Directions: From the entries that follow, pick out all lines holding "lanes".

*** Material supplied Section Begins ***

-- ==== Sys2Proof/Laws/Wire.lean ====
section
/-! SUPPORT. What goes out on the wire, byte by byte and bit by bit, and fields of a byte list: the proofs about
responses and about what a Frame shifts out start here. -/

namespace Sys2Proof.Machine

/-! ### Byte lists (R198) -/

@[simp] theorem le_length (n v : Nat) : (le n v).length = n := by
  induction n generalizing v with
  | zero => rfl
  | succ n ih => simp [le, ih]

/-- Reading back a number sent least significant byte first gives its low bytes (R198). -/
theorem leNat_le (n v : Nat) : leNat (le n v) = v % 256 ^ n := by
  induction n generalizing v with
  | zero => simp [le, leNat, Nat.mod_one]
  | succ n ih =>
    rw [le, leNat, ih, Nat.pow_succ', Nat.mod_mul, BitVec.toNat_ofNat]

@[simp] theorem padTo_length (n : Nat) (xs : List Byte) : (padTo n xs).length = n := by
  simp [padTo]; omega

/-- Byte `i` of a list cut or filled with 00H. -/
theorem padTo_getElem? (n : Nat) (xs : List Byte) (i : Nat) (h : i < n) :
    (padTo n xs)[i]? = some (xs.getD i 0) := by
  unfold padTo
  by_cases hi : i < xs.length
  · rw [List.getElem?_append_left (by simp; omega)]
    simp [h, hi]
  · rw [List.getElem?_append_right (by simp; omega)]
    simp only [Nat.not_lt] at hi
    simp only [List.length_take, List.getElem?_replicate, List.getD_eq_getElem?_getD,
      List.getElem?_eq_none hi, Option.getD_none]
    rw [if_pos (by omega)]

/-- A field that lies past the first part of a response. -/
theorem fieldAt_append_right (xs ys : List Byte) (i n : Nat) (h : xs.length ≤ i) :
    fieldAt (xs ++ ys) i n = fieldAt ys (i - xs.length) n := by
  simp [fieldAt, List.drop_append, List.drop_eq_nil_of_le h]

/-- A field that a response begins with. -/
theorem fieldAt_le (n v : Nat) (ys : List Byte) : fieldAt (le n v ++ ys) 0 n = v % 256 ^ n := by
  simp [fieldAt, leNat_le]

/-! ### What goes out (R167 to R169) -/

theorem paramOut_length (w : LaneWidth) (n : Nat) : (paramOut w n).length = n := by
  cases w <;> simp [paramOut, zeros]

/-- Byte `i` of a read command's reply. -/
theorem readOut_getElem? (w : LaneWidth) (n : Nat) (data : List Byte) (total i : Nat) (hn : n ≤ total)
    (h : i < total) : (readOut w n data total)[i]? = some (repliedByte w n data i) := by
  unfold readOut repliedByte
  have hl := paramOut_length w n
  by_cases hi : i < n
  · rw [List.getElem?_append_left (by omega)]
    cases w <;> simp [paramOut, zeros, hi]
  · rw [List.getElem?_append_right (by omega), hl, List.getElem?_map, padTo_getElem? _ _ _ (by omega)]
    simp [hi]

/-- The bits of a part byte of 00H. -/
theorem leadingBits_zero (n : Nat) : leadingBits n (some 0) = List.replicate n (some false) := by
  apply List.ext_getElem <;> simp [leadingBits]

/-- A Frame answered with 00H after the Result byte. -/
theorem State.reply_zeros (s : State) (p : Port) (f : Frame) :
    s.reply p f zeros =
      s.setOut p (s.resultOut p ++ zeros (f.edges / (s.timingOf p f).lanes.edgesPerByte))
        (List.replicate (f.edges % (s.timingOf p f).lanes.edgesPerByte * (s.timingOf p f).lanes.bitsPerEdge)
          (some false)) := by
  simp [State.reply, State.send, wireOut, State.withResult, wholeBytes, partLength, State.resultOut,
    ← leadingBits_zero, zeros]

end Sys2Proof.Machine
end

*** Material supplied Section Ends ***

Solution to the exercise:
      s.setOut p (s.resultOut p ++ zeros (f.edges / (s.timingOf p f).lanes.edgesPerByte))
        (List.replicate (f.edges % (s.timingOf p f).lanes.edgesPerByte * (s.timingOf p f).lanes.bitsPerEdge)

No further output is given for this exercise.